[Saved data entries]
-- ==== Sys2Proof/Tests/Slice0.lean ====
section
/-!
SUPPORT. Tests/Slice0.lean: each command once on a small state, with results taken from the spec's words and worked examples; states that
meet the hypotheses of the statements; ill-formed operands; instruction words of the spec's example.
-/
namespace Sys2Proof.Tests
open Sys2Proof Sys2Proof.Machine
set_option Elab.async false

/-- The outcome is a next state with the property. -/
def ran (o : Host.Outcome State Fault Refusal) (p : State → Bool) : Bool :=
  match o with
  | .next t => p t
  | _ => false

/-! ## States for the tests -/

/-- After reset, with SIX running at `k`. -/
def st (k : Nat) : State := { State.reset with clk := { State.reset.clk with running := true, six := k } }

/-- A session with every right is open. -/
def priv (s : State) : State := { s with sec := { s.sec with session := some ⟨7, 0, [], 4000000000, s.six⟩ } }

/-- The engine is powered, in SERVICE. -/
def tTask : Task := ⟨3, false, 8, 4, 0, ⟨false, [], [], [], []⟩, 0, 0, 0, [5], [], [7], 0⟩
def tVerb : Verb := ⟨0, 32, 8, 4, 0⟩
def tNoun : Noun := ⟨9, 0x100, 0, 3, 1, 0, false, []⟩
def tShelf : Shelf := ⟨7, 4, 1, 3, 1⟩
def tPart : Partition :=
  ⟨1, List.replicate 16 0, [tVerb], [tNoun], [], [],
    [⟨true, 0, 0, 0, false, false, true, 63⟩, ⟨true, 0, 63, 1, true, true, false, 63⟩, ⟨true, 0, 63, 2, true, true, false, 63⟩],
    [tTask], [⟨3, 8, 4⟩], [(2, 3)], [tShelf], [], [], [], [], [], none, 0, 0, 0⟩
def tProg : ProgImage := ⟨[tPart], 0⟩

/-- A cycle of task 3 on lane 2 with g1 = x, g2 = y. -/
def cyc (x y : Word) : Cycle :=
  { tid := 3, part := 1, lane := 2, kind := 0, status := 2, rel := 0x123400000064, period := 400, prio := 8, fmask := 0, event := false,
    overrun := false, unclean := false, regs := [(1, x), (2, y)], flg := 0x705, nb := 0x100, pc := 8, lim := none,
    frames := [⟨0, 0x100, 0, 0, []⟩], loops := [],
    ended := 0, img := ⟨[(itemKey 5 1 0x10, 7), (itemKey 5 1 0x11, 9)], [(8, 77)], 16, [(7, [(1, 55)])], false⟩, ost := [], shst := [], gset := [],
    evr := [], notes := [], drops := 0, journal := [], exec := 0 }

/-- Lane 2 stands before an instruction of cycle `c`. -/
def onLane (c : Cycle) : State :=
  let s := st (c.rel + 10)
  let t := { s with lanes := [(2, ⟨some tPart, some 3, 0⟩)], tsk := { s.tsk with prog := some tProg, up := true, cyc := [(3, some c)] } }
  (t.set (F.LNE_L_STATE.ROLE 2) 1).set (F.LNE_L_STATE.PART 2) 1

def ready (c : Cycle) : Bool :=
  (onLane c).running 2 == some c && c.lim == none && (onLane c).mayFetch c

/-- The instruction completes with the cycle changed to `c1`. -/
def does (i : Instr) (c c1 : Cycle) (cost sticky : Nat) : Bool :=
  ran (exec i (onLane c)) (fun t => t = retired (onLane c) c c1 cost sticky)
/-! ## The machine -/

theorem test_reset : State.reset.rd A.ENG_ID = resetWord A.ENG_ID ∧ State.reset.regsWf = true ∧ Memory.wf State.reset.mem = true := by decide +kernel

theorem test_step_runs_front : ran (step ((st 5).pushFront .sixAdvance)) (fun t => t.six == 6 && t.pending == []) = true ∧
    ran (step (st 5)) (fun t => t == st 5) = true := by decide +kernel

/-! ## Instructions -/

theorem witness_ready : Ready (onLane (cyc 7 5)) 2 (cyc 7 5) := by
  refine ⟨?_, ?_, ?_⟩ <;> decide +kernel

theorem test_integer : ready (cyc 0x80000000 0xffffffff) = true ∧
    does (.add 2 4 1 2 true) (cyc 0x80000000 0xffffffff) ((cyc 0x80000000 0xffffffff).setReg 4 0x7fffffff |>.flags true 12) 1 0 = true ∧
    does (.sub 2 4 1 2 true) (cyc 5 5) (((cyc 5 5).setReg 4 0).flags true 5) 1 0 = true ∧
    does (.mulh 2 4 1 2 false) (cyc 0x80000000 2) ((cyc 0x80000000 2).setReg 4 0xffffffff) 2 0 = true ∧
    does (.clz 2 4 1 0 false) (cyc 1 0) ((cyc 1 0).setReg 4 31) 1 0 = true := by decide +kernel

/-- A cycle whose task traps every sticky bit. -/
def trapping (x y : Word) : Cycle := { cyc x y with fmask := 7 }

/-- The instruction raises `code` with `detail`: the lane's exception registers say so and the cycle is aborted with its registers as they were. -/
def traps (i : Instr) (c : Cycle) (code detail : Nat) : Bool :=
  ran (exec i (onLane c)) (fun t => t.get (F.LNE_L_EXC.CODE 2) == code && t.get (F.LNE_L_EXC.DETAIL 2) == detail && t.rd (A.LNE_L_EXC_PC 2) == 8 &&
    (t.cycle 3).map (fun d => (d.status, d.regs)) == some (4, c.regs))

theorem test_saturating :
    does (.adds 2 4 1 2 true) (cyc 0x7fffffff 1) (((cyc 0x7fffffff 1).setReg 4 0x7fffffff).flags true 8) 1 256 = true ∧
    does (.addus 2 4 1 2 false) (cyc 0xffffffff 1) ((cyc 0xffffffff 1).setReg 4 0xffffffff) 1 256 = true ∧
    does (.qmul31 2 4 1 2 true) (cyc 0x80000000 0x80000000) (((cyc 0x80000000 0x80000000).setReg 4 0x7fffffff).flags true 8) 2 256 = true ∧
    does (.qadd15 2 4 1 2 false) (cyc 0x7fff0001 0x00010001) ((cyc 0x7fff0001 0x00010001).setReg 4 0x7fff0002) 1 256 = true ∧
    does (.qrsh31 2 4 1 2 false) (cyc 0x7fffffff 1) ((cyc 0x7fffffff 1).setReg 4 0x40000000) 1 0 = true := by decide +kernel

theorem test_division :
    does (.div 2 4 1 2 false) (cyc 0xfffffff9 2) ((cyc 0xfffffff9 2).setReg 4 0xfffffffd) 18 0 = true ∧
    does (.rem 2 4 1 2 false) (cyc 0xfffffff9 2) ((cyc 0xfffffff9 2).setReg 4 0xffffffff) 18 0 = true ∧
    does (.div 2 4 1 2 true) (cyc 0x80000000 0xffffffff) (((cyc 0x80000000 0xffffffff).setReg 4 0x7fffffff).flags true 8) 18 256 = true ∧
    does (.rem 2 4 1 2 false) (cyc 0x80000000 0xffffffff) ((cyc 0x80000000 0xffffffff).setReg 4 0) 18 0 = true ∧
    does (.div 2 4 1 2 false) (cyc 0xffffffff 0) ((cyc 0xffffffff 0).setReg 4 0x80000000) 18 512 = true ∧
    does (.remu 2 4 1 2 false) (cyc 9 0) ((cyc 9 0).setReg 4 9) 18 512 = true ∧
    traps (.divu 2 4 1 2 false) (trapping 9 0) 8 1 = true := by decide +kernel

theorem test_immediates :
    does (.addi 2 4 1 0xffff) (cyc 0 0) ((cyc 0 0).setReg 4 0xffffffff) 1 0 = true ∧
    does (.addis 2 4 1 1) (cyc 0x7fffffff 0) ((cyc 0x7fffffff 0).setReg 4 0x7fffffff) 1 256 = true ∧
    traps (.addis 2 4 1 1) (trapping 0x7fffffff 0) 8 4 = true ∧
    does (.lui 2 4 0 0x8001) (cyc 0 0) ((cyc 0 0).setReg 4 0x80010000) 1 0 = true ∧
    traps (.lui 2 4 1 0x8001) (cyc 0 0) 1 3 = true ∧
    does (.sltiu 2 4 1 0xffff) (cyc 5 0) ((cyc 5 0).setReg 4 1) 1 0 = true := by decide +kernel

/-- g2 and g3 hold the pair y, g4 and g5 the pair x. -/
def pairs (x y : BitVec 64) : Cycle :=
  { cyc 0 0 with regs := (((cyc 0 0).setPair 4 x).setPair 2 y).regs }

theorem test_pairs :
    does (.add64 2 6 4 2 true) (pairs 0xffffffffffffffff 1) (((pairs 0xffffffffffffffff 1).setPair 6 0).flags true 5) 2 0 = true ∧
    does (.adds64 2 6 4 2 false) (pairs 0x7fffffffffffffff 1) ((pairs 0x7fffffffffffffff 1).setPair 6 0x7fffffffffffffff) 2 256 = true ∧
    does (.mull 2 6 1 2 false) (cyc 0xffffffff 2) ((cyc 0xffffffff 2).setPair 6 0xfffffffffffffffe) 3 0 = true ∧
    does (.slt64 2 7 4 2 false) (pairs 0xffffffffffffffff 1) ((pairs 0xffffffffffffffff 1).setReg 7 1) 2 0 = true ∧
    does (.sra64 2 6 4 2 false) (pairs 0x8000000000000000 63) ((pairs 0x8000000000000000 63).setPair 6 0xffffffffffffffff) 2 0 = true ∧
    does (.sext 2 6 1 0 false) (cyc 0x80000000 0) ((cyc 0x80000000 0).setPair 6 0xffffffff80000000) 1 0 = true ∧
    traps (.add64 2 7 4 2 false) (pairs 0 0) 1 2 = true ∧ traps (.slt64 2 6 5 2 false) (pairs 0 0) 1 2 = true := by decide +kernel

theorem test_float_values :
    does (.fadd 2 4 1 2 true) (cyc 0x40490fdb 0) (((cyc 0x40490fdb 0).setReg 4 0x40490fdb).flags true 0) 3 0 = true ∧
    does (.fmul 2 4 1 2 false) (cyc 0xc0000000 0x3f800000) ((cyc 0xc0000000 0x3f800000).setReg 4 0xc0000000) 3 0 = true ∧
    does (.fdiv 2 4 1 2 false) (cyc 0x3f800000 0x40400000) ((cyc 0x3f800000 0x40400000).setReg 4 0x3eaaaaab) 14 0 = true ∧
    does (.fscalb 2 4 1 2 false) (cyc 0x3f800000 1) ((cyc 0x3f800000 1).setReg 4 0x40000000) 2 0 = true ∧ (cyc 0 0).fmask = 0 ∧
    does (.fsqrt 2 4 1 0 false) (cyc 0x40800000 0) ((cyc 0x40800000 0).setReg 4 0x40000000) 16 0 = true ∧
    does (.fcvtws 2 4 1 0 false) (cyc 0x3f800000 0) ((cyc 0x3f800000 0).setReg 4 1) 2 0 = true ∧
    does (.fcmp 2 0 1 2 false) (cyc 0x3f800000 0x3f800000) { cyc 0x3f800000 0x3f800000 with flg := 0x705 } 1 0 = true := by decide +kernel

theorem test_float_invalid :
    does (.fadd 2 4 1 2 true) (cyc 0x7fc00001 0) (((cyc 0x7fc00001 0).setReg 4 0x7fc00000).flags true 8) 3 0 = true ∧
    does (.fsub 2 4 1 2 false) (cyc 0x7f800000 0x7f800000) ((cyc 0x7f800000 0x7f800000).setReg 4 0x7fc00000) 3 1024 = true ∧
    does (.fmul 2 4 1 2 false) (cyc 0 0x7f800000) ((cyc 0 0x7f800000).setReg 4 0x7fc00000) 3 1024 = true ∧
    does (.fsqrt 2 4 1 0 false) (cyc 0xbf800000 0) ((cyc 0xbf800000 0).setReg 4 0x7fc00000) 16 1024 = true ∧
    does (.fcvtws 2 4 1 0 false) (cyc 0x7fc00000 0) ((cyc 0x7fc00000 0).setReg 4 0) 2 1024 = true ∧
    traps (.fdiv 2 4 1 2 false) (trapping 0 0) 8 2 = true := by decide +kernel

theorem test_special_registers :
    does (.mfs 2 4 0 0 false) (cyc 0 0) ((cyc 0 0).setReg 4 0x705) 1 0 = true ∧
    does (.mfs 2 4 1 0 false) (cyc 0 0) ((cyc 0 0).setReg 4 0x100) 1 0 = true ∧
    does (.mfs 2 4 2 0 false) (cyc 0 0) ((cyc 0 0).setReg 4 0x64) 1 0 = true ∧
    does (.mfs 2 4 3 0 false) (cyc 0 0) ((cyc 0 0).setReg 4 0x1234) 1 0 = true ∧
    does (.mfs 2 4 11 0 false) (cyc 0 0) ((cyc 0 0).setPair 4 0x123400000064) 2 0 = true ∧
    traps (.mfs 2 4 12 0 false) (cyc 0 0) 1 4 = true ∧ traps (.mfs 2 4 31 0 false) (cyc 0 0) 1 4 = true ∧
    does (.mtf 2 0 1 0 false) (cyc 0x30A 0) { cyc 0x30A 0 with flg := 0x30A } 1 0 = true := by decide +kernel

### Task goal
Between the first line of the entries above and the line with "set_option Elab.async false", both included, copy every line exactly and nothing outside that range.

### Response
-- ==== Sys2Proof/Tests/Slice0.lean ====
section
/-!
SUPPORT. Tests/Slice0.lean: each command once on a small state, with results taken from the spec's words and worked examples; states that
meet the hypotheses of the statements; ill-formed operands; instruction words of the spec's example.
-/
namespace Sys2Proof.Tests
open Sys2Proof Sys2Proof.Machine
set_option Elab.async false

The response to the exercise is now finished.